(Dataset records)
┄┄┄┄┄┄┄┄┄┄

/-- A frame that an output holds suspended or cut is closed with an abort marker (R105, R151): its cells are
freed, and transport is told. -/
def State.abortFrame (s : State) (o : Nat) (b : BufPkt) : State :=
  let before := s.oldCount
  let s := ((s.emit (abortMark b)).upEgs fun e => { e with intStatus := setFlag e.intStatus 1 }).upEgress o
    fun e => { e with sending := e.sending.filter fun x => x.pid != b.pkt.pid
                      resume := e.resume.keep fun _ r => r.pid != b.pkt.pid }
  let s := if decide (o < 32) && s.isNative o then s.frameSent o b.pkt.pid true else s
  let s := (s.freePkt b).settleOld before
  if b.sequenced then s.transitNak b.pkt.hdr 2 else s

/-- The frames of an output that are cut or suspended are aborted, as when its rate changes (R151). -/
def State.abortCut (s : State) (o : Nat) : State :=
  (s.egress o).resume.foldl (fun s (r : Nat × ResumeSlot) =>
    match s.bufPkt r.2.pid o with | some b => s.abortFrame o b | none => s) s

/-- The suspended frames whose ingress port is contained are aborted (R105). -/
def State.abortFrom (s : State) (input : Nat) : State :=
  (s.obf.pkts.filter fun b => b.input == input && b.started && decide (b.written < b.cells.length)).foldl
    (fun s b => s.abortFrame b.output b) s

end Sys2Proof.Machine
end

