-- ==== Sys2Proof/Machine/Resets.lean ====
section
/-!
DEFINITION. Instance resets (R410, R411, R414 to R419, R428): outstanding items, the drain, the generation
step, what is freed after it, and containment (R409).
Where the spec leaves a point open: DEDUCED 96, 101, 106 (notes/assumptions).
-/
namespace Sys2Proof.Machine

/-- A receive half that belongs to an instance of this device: responses to it, and its own requests looped back
(R414, R416). -/
def State.ownHalf (s : State) (i : Nat) (k : CtxKey) : Bool := k.inst == i && (k.cls == 1 || k.peer == s.rte.deviceId)

/-- An early message (R359): not yet in the lists. -/
def Msg.early (m : Msg) : Bool := !m.unexpected && m.taken.isNone

/-- Outstanding items of an instance (R414), each once: a host read that a slot or an access still waits for is counted as that. -/
def State.outstanding (s : State) (i : Nat) : Nat :=
  let n := s.instance_ i
  (s.mec.slots.filter fun e => e.2.inst == i).length + (n.reads.filter fun t => !s.mec.reads.has t).length + n.heldAcc.length +
    (s.locks.waits.filter fun w => w.entry.inst == i).length + (s.mec.reads.filter fun e => e.2.inst == i && e.2.opcode == 0x11).length +
    (s.mtc.msgs.filter fun m => m.inst == i && m.early).length +
    (s.mec.reads.filter fun e => e.2.inst == i && e.2.opcode == 0x16).length +
    sumOf (s.trn.recvs.filter fun c => s.ownHalf i c.key) fun c => c.held.length

/-- The messages of a stream that are not whole are discarded, and receives matched to them complete with
TRANSPORT_FAILED (R364). -/
def State.dropMessages (s : State) (k : CtxKey) : State :=
  let mine := fun (m : Msg) => m.srcDevice == k.peer && m.srcInst == k.inst
  let whole := fun (m : Msg) => m.first && !m.rendezvous && decide (m.length ≤ sumOf m.data (·.2.length))
  let gone := s.mtc.msgs.filter fun m => mine m && !(whole m && m.unexpected) && (!m.rendezvous || m.rget.isSome || !m.unexpected)
  let s := s.upMtc fun t => { t with
    msgs := t.msgs.filter fun m => !gone.contains m
    ctxs := t.ctxs.filter fun c => !(c.srcDevice == k.peer && c.srcInst == k.inst) }
  let s := s.upMec fun e => { e with refusedPuts := e.refusedPuts.filter fun p => !(p.1 == k.peer && p.2.1 == k.inst) }
  let s := gone.foldl (fun s m => s.upMec fun e => { e with
    inst := e.inst.upd m.inst {} fun x => { x with heapUsed := x.heapUsed - m.heap } }) s
  gone.foldl (fun s m =>
    let s := match m.rget with | some tag => s.upMec fun e => { e with slots := e.slots.del tag } | none => s
    match m.taken with
    | none => s
    | some r => s.receiveRecord r.queue stTransport (min m.got r.d.length) r.d.wrId m.matchBits m.srcDevice m.srcInst) s

/-- A receive half freed (R221, R230, R364): held packets and waiting packets of it go with it. -/
def State.freeRecv (s : State) (k : CtxKey) : State :=
  let s := s.upTrn fun t => { t with
    recvs := t.recvs.filter fun c => c.key != k
    pins := if ((s.recvCtx k).map (·.pinned)).getD false then t.pins ++ [(k, 1)] else t.pins }
  if k.cls = 0 then s.dropMessages k else s

/-- The end of a drain at D (R416): each slot is freed without a record, unsent packets are discarded, what waited
to start does not, accesses that wait behind a lock are answered REMOTE_INSTANCE, and accesses that wait for Bus Master Enable are dropped (R428). -/
def State.squashWork (s : State) (i : Nat) : State :=
  let s := s.upMec fun m => { m with
    slots := m.slots.keep fun _ x => x.inst ≠ i
    reads := m.reads.keep fun _ x => !(x.inst == i && x.opcode != 0x11)
    sendQ := m.sendQ.mapv fun q => if q.inst = i then { q with order := [], issue := [] } else q }
  let s := s.upTrn fun t => { t with sends := t.sends.map fun c => if c.key.inst = i && c.key.cls = 0 then { c with queue := [] } else c }
  let held := (s.instance_ i).heldAcc.filterMap fun a => match a with
    | .read _ _ tag => some tag
    | _ => none
  let s := s.upInst i fun n => { n with heldAcc := [], reads := n.reads.filter fun t => !held.contains t }
  let s := s.upMec fun m => { m with reads := m.reads.keep fun t _ => !held.contains t }
  let mine := s.locks.waits.filter fun w => w.entry.inst == i
  mine.foldl (fun s w => s.engError w.req (clusterOf { region := w.region, key := 0, offset := w.offset, length := w.length }) stRemoteInstance)
    (s.upLocks fun l => { l with waits := l.waits.filter fun w => w.entry.inst ≠ i })

/-- What follows within 1 us of D (R416): halves, lists, locks, member slots and held packets. -/
def State.releaseWork (s : State) (i : Nat) : State :=
  let keep := fun (k : CtxKey) => !(k.inst == i && k.cls == 0)
  let s := s.upTrn fun t => { t with
    pins := t.pins ++ ((t.sends.filter fun c => !keep c.key && c.pinned).map fun c => (c.key, 0))
    sends := t.sends.filter fun c => keep c.key }
  let s := ((s.trn.recvs.filter fun c => s.ownHalf i c.key).map (·.key)).foldl State.freeRecv s
  let s := s.upMtc fun t => { t with
    posted := t.posted.filter fun p => p.inst ≠ i
    msgs := t.msgs.filter fun m => m.inst ≠ i
    ctxs := t.ctxs.map fun c =>
      let gone := t.msgs.filter fun m => m.inst == i && m.early && m.srcDevice == c.srcDevice && m.srcInst == c.srcInst
      { c with
        floor := c.floor.filter fun f => f.2 ≠ i
        passed := c.passed ++ gone.map (·.msn) } }
  let s := s.upMec fun m => { m with inst := m.inst.upd i {} fun e => { e with
    heapUsed := 16 * sumOf (s.rdx.groups.filter fun g => g.2.p.inst == i) fun g => ceilDiv g.2.area 4096 } }
  let s := ((s.mec.sendQ.filter fun q => q.2.inst == i).map (·.1)).foldl State.abandonLocks s
  s.fenceMembers i

/-- Generations retired less than 64 ms ago (R411): 64 ms is 25,600,000,000 units of 1/400 ns. -/
def State.retiredNow (s : State) (i : Nat) : List Nat :=
  ((s.instance_ i).retired.filter fun r => decide (s.coreTime < r.2 + 25600000000)).map (·.1)

/-- The generation step (R410, R411, R416), or the wait for it. -/
def State.genStep (s : State) (i : Nat) : State :=
  let n := s.instance_ i
  let g := (n.gen + 1) % 16
  if (s.retiredNow i).contains g then
    (s.upInst i fun n => { n with phase := .genWait }).upIns fun x => { x with
      intStatus := if n.phase = .genWait then x.intStatus else setFlag x.intStatus 3 }
  else
    let s := s.upInst i fun n => { n with
      phase := .ending, gen := g
      retired := (n.gen, s.coreTime) :: n.retired.filter fun r => decide (s.coreTime < r.2 + 25600000000) }
    (s.squashWork i).releaseWork i

/-- A reset begins (R416): in squash form, or with nothing outstanding, its generation step follows at once. -/
def State.startReset (s : State) (i : Nat) (squash : Bool) : State :=
  let s := s.upInst i fun n => { n with state := .resetting, phase := .draining, squashed := 0, timedOut := false, forced := false }
  if squash || s.outstanding i = 0 then s.genStep i else s

/-- An FLR of instance 0 (R562): the HLY queue registers are cleared, and the replies of commands from host queues that are in
progress are discarded. -/
def State.flr0 (s : State) : State :=
  let fromHost := fun (c : CmdSrc) => match c with
    | .host _ => true
    | _ => false
  let s := s.upHly fun h => { h with
    queues := [], heldReplies := h.heldReplies.filter fun r => !fromHost r.src
    progress := h.progress.map fun p => if fromHost p.src then { p with mute := true } else p }
  let s := { s with waiting := s.waiting.filter fun i => !(srcOf i).any fromHost }
  ((s.upInst 0 fun n => { n with flr := true }).emit (.config 0 false)).startReset 0 (s.instance_ 0).squash

/-- A queue leaves the error state (R372). -/
def State.restartQueue (s : State) (kind queue : Nat) : State :=
  if kind = 0 then s.upMec fun m => match m.sendQ.find queue with
    | none => m
    | some x => { m with sendQ := m.sendQ.put queue { x with error := false } }
  else s.upMec fun m => match m.recvQ.find queue with
    | none => m
    | some x => { m with recvQ := m.recvQ.put queue { x with error := false } }

/-- A move has ended (R370): the command completes and event 0x0C is posted; a QUEUE_RESTART that waited for it acts (R376). -/
def State.finishMove (s : State) (q : Nat) : State :=
  match s.mec.sendQ.find q with
  | none => s
  | some x =>
    let s := s.upMec fun m => { m with
      sendQ := m.sendQ.put q { x with moving := none }, intStatus := setFlag m.intStatus 4 }
    let s := s.finish (fun p => p.wait == .queueMove q && p.code == 0x0903) 0 0
    let s := if s.hly.progress.any fun p => p.wait == .queueMove q then (s.restartQueue 0 q).finishEvery (.queueMove q) 0 0 else s
    s.post x.inst 0x0C 0 q 0 0

/-- Queues of an instance destroyed (R416): a move of one of them completes first (R428), and a command that destroys one ends. -/
def State.dropQueues (s : State) (i : Nat) : State :=
  let qs := (s.mec.sendQ.filter fun q => q.2.inst == i).map (·.1)
  let rs := (s.mec.recvQ.filter fun q => q.2.inst == i).map (·.1)
  let e := s.engInst i
  let s := ((s.mec.sendQ.filter fun q => q.2.inst == i && q.2.moving.isSome).map (·.1)).foldl State.finishMove s
  let s := s.upMec fun m => { m with
    sendQ := m.sendQ.keep fun _ q => q.inst ≠ i
    recvQ := m.recvQ.keep fun _ q => q.inst ≠ i
    compQ := m.compQ.keep fun _ q => q.inst ≠ i
    eventQ := m.eventQ.keep fun _ q => q.inst ≠ i
    triggers := m.triggers.filter fun t => !qs.contains t.queue
    counters := m.counters.keep fun c _ => !(decide (e.counterBase ≤ c) && decide (c < e.counterBase + e.counterCount))
    inst := m.inst.upd i {} fun x => { x with lost := 0, lostFlag := false } }
  let s := qs.foldl (fun s q => (s.finishEvery (.queueMove q) 0 0).finishWait (.queueDestroy q) 0 0) s
  rs.foldl (fun s q => s.finishWait (.queueDestroy (65536 + q)) 0 0) s

/-- The severity-4 faults that name an instance are cleared as it leaves Contained, but for a source that stays active or
forced (R528, R529). -/
def State.clearContained (s : State) (i : Nat) : State :=
  s.upFlt fun f => { f with sources := f.sources.mapv fun x =>
    if x.active || x.force.isSome then x else { x with unc := x.unc.filter fun u => !(u.1 == .inst i && u.2 == 4) } }

/-- A reset has no item left (R413, R416, R419). -/
def State.resetEnds (s : State) (i : Nat) : State :=
  let n := s.instance_ i
  let s := (s.dropQueues i).clearContained i
  let s := s.upInst i fun n => { n with state := .enabled, phase := .none, flr := false }
  let s := s.upIns fun x => { x with intStatus := setFlag x.intStatus 0 }
  let s := if n.flr then s.emit (.config i true) else s
  let s := s.finishWait (.instReset i) (if n.forced then 0x0603 else if n.timedOut then 1 else 0)
    (if n.timedOut || n.forced then min n.squashed 0xFFFFF else 0)
  if n.disabling then s.disableEnds i else s

/-- An instance enters Contained (R409, R428): its work is squashed, and a drain under way ends. A disable under way goes
on. -/
def State.containInst (s : State) (i : Nat) : State :=
  let n := s.instance_ i
  if i = 0 || n.state = .free || n.state = .contained || n.disabling then s
  else
    let left := s.outstanding i
    let s := s.upInst i fun n => { n with state := .contained, phase := .none }
    let s := ((s.squashWork i).releaseWork i).upIns fun x => { x with intStatus := setFlag x.intStatus 5 }
    if n.state = .resetting then
      let s := s.finishWait (.instReset i) (if left = 0 then 0 else 1) (min left 0xFFFFF)
      if n.flr then (s.upInst i fun n => { n with flr := false }).emit (.config i true) else s
    else s

end Sys2Proof.Machine
end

┄┄┄┄┄┄┄┄┄┄

■ **What you have to do**: Can you repeat, word for word, every line above from the one containing "def State.outstanding (s" down to the one containing "ctxs := t.ctxs.filter", including both?

■ **Exercise answer**:
def State.outstanding (s : State) (i : Nat) : Nat :=
  let n := s.instance_ i
  (s.mec.slots.filter fun e => e.2.inst == i).length + (n.reads.filter fun t => !s.mec.reads.has t).length + n.heldAcc.length +
    (s.locks.waits.filter fun w => w.entry.inst == i).length + (s.mec.reads.filter fun e => e.2.inst == i && e.2.opcode == 0x11).length +
    (s.mtc.msgs.filter fun m => m.inst == i && m.early).length +
    (s.mec.reads.filter fun e => e.2.inst == i && e.2.opcode == 0x16).length +
    sumOf (s.trn.recvs.filter fun c => s.ownHalf i c.key) fun c => c.held.length

/-- The messages of a stream that are not whole are discarded, and receives matched to them complete with
TRANSPORT_FAILED (R364). -/
def State.dropMessages (s : State) (k : CtxKey) : State :=
  let mine := fun (m : Msg) => m.srcDevice == k.peer && m.srcInst == k.inst
  let whole := fun (m : Msg) => m.first && !m.rendezvous && decide (m.length ≤ sumOf m.data (·.2.length))
  let gone := s.mtc.msgs.filter fun m => mine m && !(whole m && m.unexpected) && (!m.rendezvous || m.rget.isSome || !m.unexpected)
  let s := s.upMtc fun t => { t with
    msgs := t.msgs.filter fun m => !gone.contains m
    ctxs := t.ctxs.filter fun c => !(c.srcDevice == k.peer && c.srcInst == k.inst) }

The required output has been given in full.